Phylogenomic dating and Bayesian biogeography illuminate an antitropical pattern for eucerine bees

Abstract

Aim An antitropical pattern is characterized by the occurrence of closely related taxa south and north of the tropics but absent or uncommonly represented closer to the equator, in contrast to most taxa, which tend to have their highest diversity in the tropical regions. We investigate the antitropical distribution of eucerine bees with the aim of contributing to the characterization and understanding of this pattern. Location All continents except Antarctica and Australia. Taxon Eucerine bees (Hymenoptera: Apidae: Eucerinae). Methods We carried out phylogenomic dating under two different clock models and used multiple strategies to vary matrix composition, evaluating the overlapping of divergence times estimated across models using Bhattacharyya coefficients. Lastly, we reconstructed the biogeographic history of eucerine bees using a Bayesian implementation of the DEC model. Results Eucerinae is estimated to have started diversifying during the Palaeocene, with all its tribes originating during the Palaeocene/Eocene transition in southern South America. At least two range expansions happened into North America before the full closure of the Isthmus of Panama. We show that divergence between closely related groups with disjunct distributions would have happened in periods when the climate favoured the expansion of open habitats and became isolated when the forests were re-established.

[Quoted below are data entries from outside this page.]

/-- A decoded word is a command whose destination is the word's RD field. -/
theorem ownOutcome_of_decode {w : Word} {i : Instr} (h : decodeCmd w = .legal i) :
    ∃ own, ownOutcome i = some (rdField w, own) := by
  obtain rfl | rfl | rfl | rfl | rfl | rfl := decodeCmd_cases h <;> exact ⟨_, rfl⟩

theorem exec_config_host (w : Word) {s : State} (h : s.env.turn = .host) :
    exec (.config w) s = .next (s.writeModulus w) := by
  simp [exec, execConfig, h]

theorem exec_config_quiescent (w : Word) {s : State} (h : s.pending = none) :
    exec (.config w) s = .next (s.writeModulus w) := by
  change execConfig w s = _
  unfold execConfig
  split
  · simp_all
  · rfl

theorem exec_config_engine (w v : Word) {s : State} (h : s.env.turn = .engine) (hp : s.pending = some (.config v)) :
    exec (.config w) s = .next (s.completeConfig v (isPrime v.toNat)) := by
  simp only [exec, execConfig, h, hp]

theorem exec_srst (v : Word) (s : State) : exec (.srst v) s = .next (s.writeCtrl v) := rfl

/-- On the host's turn, or with nothing in flight, an operation is its register write. -/
theorem exec_issue (i : Instr) {s : State} (h : s.env.turn = .host ∨ s.pending = none) :
    exec i s = .next (match i with
      | .config w => s.writeModulus w
      | .srst v => s.writeCtrl v
      | j => s.writeCmd (encodeWord j)) := by
  cases i with
  | config w => exact h.elim (exec_config_host w) (exec_config_quiescent w)
  | srst v => rfl
  | _ => exact h.elim (runCommand_host _ _ _) (runCommand_quiescent _ _ _)

/-! ### Results are residues (R23) -/

theorem uint64_bounds (w : DWord) : 0 ≤ uint64 w ∧ uint64 w < 2 ^ 64 := by
  have := w.isLt
  unfold uint64
  omega

/-- `sint64` lies in [-2^63, 2^63 - 1] (R8). -/
theorem sint64_bounds (w : DWord) : -2 ^ 63 ≤ sint64 w ∧ sint64 w < 2 ^ 63 := by
  have h := w.isLt
  have hb : w.getLsbD 63 = decide (2 ^ 63 ≤ w.toNat) := by
    rw [← BitVec.msb_eq_getLsbD_last, BitVec.msb_eq_decide]
  unfold sint64 uint64
  rw [hb]
  by_cases hc : 2 ^ 63 ≤ w.toNat
  · simp only [hc, decide_true, if_true]; omega
  · simp only [hc, decide_false, Bool.false_eq_true, if_false]; omega

/-- `sint64` is two's complement (R8). -/
theorem sint64_eq_toInt (w : DWord) : sint64 w = w.toInt := by
  have hb : w.getLsbD 63 = decide (2 ^ 63 ≤ w.toNat) := by
    rw [← BitVec.msb_eq_getLsbD_last, BitVec.msb_eq_decide]
  unfold sint64 uint64
  rw [hb, BitVec.toInt_eq_toNat_cond]
  by_cases hc : 2 ^ 63 ≤ w.toNat
  · rw [if_pos (by simpa using hc), if_neg (by omega)]; norm_num
  · rw [if_neg (by simpa using hc), if_pos (by omega)]; norm_num
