/-- A word is a row's command exactly when it matches the row (R95). -/
theorem decodeCmd_eq_row_iff {r : OpRow} (hr : r ∈ opTable) {w : Word} :
    decodeCmd w = .legal (r.op.toInstr w) ↔ w &&& r.format.mask = r.pattern := by
  rw [← OpRow.matchesWord_iff]
  constructor
  · intro h
    unfold decodeCmd at h
    split at h
    case h_1 q hq =>
      injection h with h
      obtain ⟨hmem, hm⟩ := find?_opTable_some hq
      obtain rfl : q = r := opTable_eq_of_op q hmem r hr (Op.toInstr_injective h)
      exact hm
    case h_2 => cases h
  · intro h
    rw [decodeCmd, find?_opTable hr h]

/-- Settles O3: each line is `decodeCmd_eq_row_iff` at its row. -/
theorem opcodeRowsDecideCommands : Obligations.OpcodeRowsDecideCommands := fun _ =>
  ⟨decodeCmd_eq_row_iff (r := ⟨.loads, .L, 0x00000001⟩) (by decide),
    decodeCmd_eq_row_iff (r := ⟨.loadu, .L, 0x00000002⟩) (by decide),
    decodeCmd_eq_row_iff (r := ⟨.mul, .B, 0x00000010⟩) (by decide),
    decodeCmd_eq_row_iff (r := ⟨.pow, .U, 0x00000020⟩) (by decide),
    decodeCmd_eq_row_iff (r := ⟨.inv, .U, 0x00000030⟩) (by decide),
    decodeCmd_eq_row_iff (r := ⟨.sqrt, .U, 0x00000040⟩) (by decide)⟩

/-! ### Illegal words -/

/-- A word that matches no row is illegal (R96, R97). -/
theorem decodeCmd_of_no_row {w : Word} (h : ∀ r ∈ opTable, ¬ r.matchesWord w = true) :
    decodeCmd w = .illegal w (illegalCause w) := by
  have hn : opTable.find? (·.matchesWord w) = none := List.find?_eq_none.mpr h
  rw [decodeCmd, hn]

/-- A word whose opcode is in no row is illegal by that name (R97). -/
theorem decodeCmd_unassignedOpcode {w : Word} (h : ∀ r ∈ opTable, opcField w ≠ opcField r.pattern) :
    decodeCmd w = .illegal w .unassignedOpcode := by
  have hcause : illegalCause w = .unassignedOpcode := by
    rw [illegalCause, if_neg (by simpa using h)]
  rw [← hcause]
  exact decodeCmd_of_no_row fun r hr hm => h r hr (OpRow.opcField_of_matchesWord hm)

/-- A word that matches a row has a 0 in each bit the row compares above the OPC field (R96). -/
theorem OpRow.fixedBits_of_matchesWord {r : OpRow} (hr : r ∈ opTable) {w : Word} (h : r.matchesWord w = true) :
    w &&& (r.format.mask &&& 0xFFFFFF00) = 0 := by
  have hm : w &&& r.format.mask = r.pattern := OpRow.matchesWord_iff.mp h
  have hp : ∀ r ∈ opTable, r.pattern &&& 0xFFFFFF00 = 0 := by decide
  rw [← BitVec.and_assoc, hm]
  exact hp r hr

/-- A word with a row's opcode and a 1 in a bit the row fixes to 0 is illegal by that name (R96): no other row has its
opcode. -/
theorem decodeCmd_nonzeroFixedBit {r : OpRow} (hr : r ∈ opTable) {w : Word} (hopc : opcField w = opcField r.pattern)
    (hw : w &&& (r.format.mask &&& 0xFFFFFF00) ≠ 0) : decodeCmd w = .illegal w .nonzeroFixedBit := by
  have hcause : illegalCause w = .nonzeroFixedBit := by
    rw [illegalCause, if_pos]
    exact List.any_eq_true.mpr ⟨r, hr, by simpa using hopc⟩
  rw [← hcause]
  refine decodeCmd_of_no_row fun q hq hm => ?_
  obtain rfl : r = q := opTable_eq_of_opcField hr hq (hopc.symm.trans (OpRow.opcField_of_matchesWord hm))
  exact hw (OpRow.fixedBits_of_matchesWord hr hm)
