-- ==== Sys2Proof/Machine/Regs.lean ====
section
/-! DEFINITION. The register map: every register of the spec by its bus address (R447, R13), every field by its
bits, and the table of access types, configuration-check marks (C) and reset values, written from the register
tables of the chapters. A register is a function of its instance (port n, pair p, lane h, tile t, slice s). -/
namespace Sys2Proof.Machine

/-- A field of a register: the bus address of its word, its high bit and its low bit. -/
structure Fld where
  addr : Nat
  hi : Nat
  lo : Nat
deriving DecidableEq, Repr

/-- The access types of R11. -/
inductive Acc where
  | rw | ro | w1c | rc | wo | rwh | mw | rwl
deriving DecidableEq, Repr

/-- One row of a register table: bits, access type, the C mark and the reset value. -/
structure FieldDef where
  hi : Nat
  lo : Nat
  acc : Acc
  cfg : Bool
  reset : Nat
deriving DecidableEq, Repr

/-- Which half of a 64-bit register a word is (R454, R455). -/
inductive Half where
  | whole | low | high
deriving DecidableEq, Repr

/-- One register of a block: offset, stride and count of a family, and its fields. -/
structure RegDef where
  off : Nat
  stride : Nat
  count : Nat
  half : Half
  fields : List FieldDef
deriving DecidableEq, Repr

/-- The kinds of register block (R447). -/
inductive Blk where
  | hub | lane | hostel | ttPort | cal | nv | gb | bist | cnc | mr | dbg | tile | port | pair | slice
deriving DecidableEq, Repr

/-- Base of host lane h's block (R447). -/
def laneBase (h : Nat) : Nat := 0x01000000 + h * 0x1000
/-- Base of port n's Timetable block (R447). -/
def ttBase (n : Nat) : Nat := 0x02010000 + n * 0x100
/-- Base of tile t's common block (R23, R447). -/
def tileBase (t : Nat) : Nat := 0x10000000 + t * 0x01000000
/-- Base of port n's block on its tile (R42, R447). -/
def portBase (n : Nat) : Nat := 0x10100000 + n / 16 * 0x01000000 + n % 16 * 0x10000
/-- Base of the block of pair p of port n (R447). -/
def pairBase (n p : Nat) : Nat := portBase n + 0x8000 + p * 0x1000
/-- Base of slice s's block on tile t (R447). -/
def sliceBase (t s : Nat) : Nat := 0x10F00000 + t * 0x01000000 + s * 0x1000

/-- Base of the hub block (R447). -/
def hubBase : Nat := 0x00000000
/-- Base of the hostel block (R447). -/
def hostelBase : Nat := 0x02000000
/-- Base of the cal block (R447). -/
def calBase : Nat := 0x03000000
/-- Base of the nv block (R447). -/
def nvBase : Nat := 0x03010000
/-- Base of the gb block (R447). -/
def gbBase : Nat := 0x03020000
/-- Base of the bist block (R447). -/
def bistBase : Nat := 0x03030000
/-- Base of the cnc block (R447). -/
def cncBase : Nat := 0x03040000
/-- Base of the mr block (R447). -/
def mrBase : Nat := 0x04000000
/-- Base of the dbg block (R447). -/
def dbgBase : Nat := 0x04010000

Main conclusions We describe the early diversification of eucerine bees, revealing an intimate association with southern South America. Events of range evolution of Eucerinae were likely affected by periods of global cooling and aridification, and palaeoclimatic and vegetational conditions probably have been more relevant to the formation of the antitropical distribution of Eucerinae than the consolidation of the Isthmus of Panama connecting the Americas. We also demonstrate that most uncertainty in divergence time estimation is not due to the amount of molecular data being used, but more likely other factors like fossil calibrations and violations of clock models.